Mais changeons de région : la secte des nuisibles adorateurs de la cartouche fait parler d'elle chez nous aussi, et tout particulièrement en Haute-Saône. Depuis l'été dernier, c'est un véritable scandale qui secoue la Fédération des chasseurs du département. Dans une réserve gérée par la dite Fédération à Noroy-le-Bourg, près de Vesoul, ont été exterminés entre 2010 et 2013, des animaux appartenant à des espèces protégées : chats sauvages, buses variables, autours des palombes, chouettes hulottes, en tout plus d'une centaine de sales bestioles qui faisaient rien qu'à s'en prendre aux gentils faisans et lapins de garenne lâchés dans la nature, les veilles d'ouverture de la chasse, par des nemrods à juste titre indignés par tant de sanguinaire cruauté. D'où l'emploi par ces derniers, pour venir à bout des voyous, de toute une panoplie de fusils, de pièges, d'appâts empoisonnés (au stade actuel de l'enquête, il semble néanmoins que n'aient été utilisés ni AK-47, ni bombe à fragmentation). Un juge d'instruction de Vesoul a déjà mis en examen plusieurs personnes pour « destruction d'espèces protégées en bande organisée » : parmi elles, quatre étudiants qui avaient été rémunérés pour faire le boulot, mais aussi divers cadres de la Fédération, dont le président.

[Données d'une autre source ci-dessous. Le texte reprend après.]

def State.sdhWrite (s : State) (n : LaneId) (off : Nat) (w : W32) : State :=
  if off = 0 then s.sdhCtlWrite n w
  else if off = 4 then
    s.modSdh n fun x => { x with
      defSeen := w1cB x.defSeen w 11, zeroSeen := w1cB x.zeroSeen w 12, slipSeen := w1cB x.slipSeen w 13
      entryRefused := w1cB x.entryRefused w 14 }
  else if off = 8 then s.modSdh n fun x => { x with pmSel := rw 0x7FFF#32 w }
  else if off = 0xC then s.modSdh n fun x => { x with winAddr := rw 0x1FFF#32 w }
  else if off = 0x10 then s.sdhWinWrite n w
  else s

/-- The kind of a register of block 1 of an SDH lane. -/
def sdhKind (off : Nat) : LaneKind := if off = 0 then .common else .rx

/-- SDH_WIN_ACCESS: a read or write of LN_SDH_WIN_DATA_n. -/
def execSdhWinAccess (p : Port) (n : LaneId) (acc : Option W32) (s : State) : Res :=
  .next (if s.isSdh n.val then
      match acc with
      | some w => s.writeLane p n 0x2010 .rx fun s => s.sdhWinWrite n w
      | none => s.readLane p n 0x2010 .rx fun s => s.sdhWinRead p n
    else s)

/-- TRIB_ENTRY_WRITE: a write of LN_SDH_WIN_DATA_n with the window at word 0, 1 or 2 of a tributary entry. -/
def execTribEntryWrite (p : Port) (n : LaneId) (w : W32) (s : State) : Res :=
  .next (
    let i := laneItem (s.lane n).sdh.winAddr
    if s.isSdh n.val ∧ 0x100 ≤ i ∧ i < 0x200 ∧ i % 4 ≠ 3 then s.writeLane p n 0x2010 .rx fun s => s.sdhWinWrite n w else s)

end Sys2Proof.Machine
end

« Cette affaire porte un préjudice considérable à l'image du monde fédéral et de la chasse en général », estime dans un communiqué la Fédération nationale des Chasseurs. Je me marre : comme s'il y avait besoin de ça pour « porter préjudice » à « l'image » d'un million de pithécanthropes qui s'arrogent le droit, au nom de leur « passion », de s'approprier les campagnes aux risques et périls des autres utilisateurs de la nature (4) !...
Un dernier mot : si j'habitais la « grande région » Sud-Ouest, il est évident qu'aux prochaines Européennes, je ne pourrais en aucune façon voter pour une liste conduite par un « écolo » qui appelle à flinguer les loups (même en Suisse) ! Décidément, plutôt que se lancer en politique, Bové aurait dû continuer à démolir des McDo...
Gérard Roy
1 Ils me plaisent bien, ceux-là aussi...
2 Déclaration authentique d'un de leurs représentants !
3 J'en connais quelques-uns à qui cela doit rappeler l'attitude d'un socialiste jurassien, devenu député, parce qu'il était le suppléant de Dominique Voynet, quand celle-ci a été nommée ministre de l'Environnement, et qui s'est sans vergogne vautré dans le lobbying pro-chasse.
4 Et s'il vous plaît, évitez-moi le sempiternel « argument » selon lequel il y a plus important et plus urgent que la question de la chasse (idem pour la tauromachie).